New book examines how to better support Black boys in a broken educational system
Miami’s Nathaniel Bryan addresses the impact of socially constructed stereotypes and perceptions in the classroom.
New book examines how to better support Black boys in a broken educational system
Commonly cited statistics about Black male students — high dropout rates, low test scores, low graduation rates — obscure the problems of an educational system that fails to understand and meet the academic and social needs of Black boys in the student body, according to a new book by Nathaniel Bryan, an assistant professor of early childhood education at Miami University. His new book, Toward a BlackBoyCrit Pedagogy: Black Boys, Male Teachers, and Early Childhood Classroom Practices, explores the teaching practices that can better support Black boys, while also examining the consequences of the existing educational system in the United States.
“Curriculum is built on the experiences of white children, [and] schools are culturally relevant and responsive to the academic and social needs of white children. And the ways in which teachers teach are often informed by white cultural ways of knowing and being,” Bryan said. “For that reason, it's important that teachers are prepared to teach in culturally relevant and responsive and sustaining ways to better support the academic outcomes of Black boys.”
Bryan studies the constructed identities and teaching styles of Black male teachers and the schooling and childhood play experiences of Black boys in early childhood classrooms.
“The preschool-to-prison pipeline is a reality for Black boys, often because of teacher biases and stereotypes, and the ways in which they read Black boy bodies. And we know that those bodies in society writ large are already socially constructed as dangerous and harmful,” Bryan said. “So those kinds of deficit descriptors are mapped onto Black boys in schooling spaces. It explains why in early childhood classrooms they are suspended and expelled three to five times more than their white counterparts.”
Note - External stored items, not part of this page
section holdWire
variable (h : BitVec 16) (d : Descriptor)

@[simp] theorem holdWire_handle : (holdWire h d).handle = d.handle := by
  unfold holdWire
  split <;> rfl

@[simp] theorem holdWire_stream : (holdWire h d).stream = d.stream := by
  unfold holdWire
  split <;> rfl

theorem holdWire_wireHeld (hd : d.state = .wireHeld ∨ d.handle = h) : (holdWire h d).state = .wireHeld := by
  unfold holdWire
  split
  · rfl
  next hn => exact hd.resolve_right hn

theorem holdWire_pending (hd : (holdWire h d).state = .pending) : d.state = .pending := by
  unfold holdWire at hd
  split at hd
  · cases hd
  · exact hd

end holdWire

theorem slotsOf_holdWire (h : BitVec 16) (s : State) (j : Fin 128) :
    (s.onStore (·.map (holdWire h))).slotsOf j = (s.slotsOf j).map (holdWire h) := by
  rw [State.slotsOf, State.onStore_store, List.filter_map, State.slotsOf]
  congr 1
  exact List.filter_congr fun d _ => by rw [Function.comp_apply, holdWire_stream]

theorem HandleInv.holdWire {s : State} (hs : HandleInv s) (h : BitVec 16) :
    HandleInv (s.onStore (·.map (holdWire h))) := by
  obtain ⟨hlen, hnodup, hout, hlists, hagree⟩ := hs
  refine ⟨by rwa [State.onStore_store, List.length_map], ?_, hout, hlists, fun p e he d hd hde => ?_⟩
  · rw [State.onStore_store, List.map_map]
    simpa only [Function.comp_def, holdWire_handle] using hnodup
  · obtain ⟨d', hd', rfl⟩ := List.mem_map.1 hd
    rw [holdWire_handle] at hde
    obtain ⟨hstate, hstream⟩ := hagree p e he d' hd' hde
    exact ⟨holdWire_wireHeld h d' (.inl hstate), by rw [holdWire_stream, hstream]⟩

/-- A released descriptor becomes WIRE-HELD or leaves its slot (R60). -/
theorem storeRelease_touches {s : State} {d : Descriptor} (hd : d ∈ s.store) (wire : Bool) :
    Touches d.stream s (s.onStore (storeRelease wire d.handle)) := by
  cases wire with
  | false => exact freeSlot_touches hd
  | true =>
    rw [funext (storeRelease_true d.handle)]
    refine ⟨rfl, fun hl => .of_up (hl.up_of_store hd) hl.1, fun hh => hh.holdWire _, fun hh j hj => ?_, fun _ _ => rfl,
      fun _ hb => ?_, id⟩
    · refine (slotsOf_holdWire ..).trans ((List.map_congr_left fun e he => ?_).trans (List.map_id _))
      obtain ⟨hstore, hstream⟩ := List.mem_filter.1 he
      refine if_neg fun hhandle => hj ?_
      rw [← beq_iff_eq.1 hstream, hh.unique hstore hd hhandle]
    · exact (slotsOf_holdWire d.handle s d.stream).symm ▸ hb.map (holdWire_pending d.handle)

/-- The fields of a record that a release counts (R81). -/
theorem countRelease_touches (i : Fin 128) (s : State) :
    Touches i s (s.onStream i fun x => { x with credit := x.credit - 1, released := satInc x.released }) :=
  onStream_touches rfl rfl fun hr => by
    obtain ⟨hcredit, hrest⟩ := hr
    exact ⟨(Nat.sub_le _ _).trans hcredit, hrest⟩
Throughout the book, Bryan provides an in-depth examination of pedagogies, literacies, and practices Black male teachers employ, as well as a perceptive view of the academic and social landscapes Black boys must navigate.
“We have a tendency to focus on the ways Black boys are oppressed in school. But in terms of healing, we need to recognize the potential possibilities. And if we highlight the joy of Black boyhood in schools, by allowing them to be fully human in early childhood and in educative spaces, then we will begin to see this healing. We would begin to see boys continue to be interested in school.”
Bryan said that the deficit narrative surroundings Black boys affects the way they experience school. He said they are targeted in particular ways and perceived as being deficient in some way, with something to overcome, even before they enter school.
“When teachers begin to recognize that all black boys are brilliant, it will encourage them to better support Black boys. It will encourage them to meet Black boys where they are.”
Toward a BlackBoyCrit Pedagogy was published by Routledge last week. For additional resources, hear Nathaniel Bryan discuss his work on a recent episode of the Reframe podcast.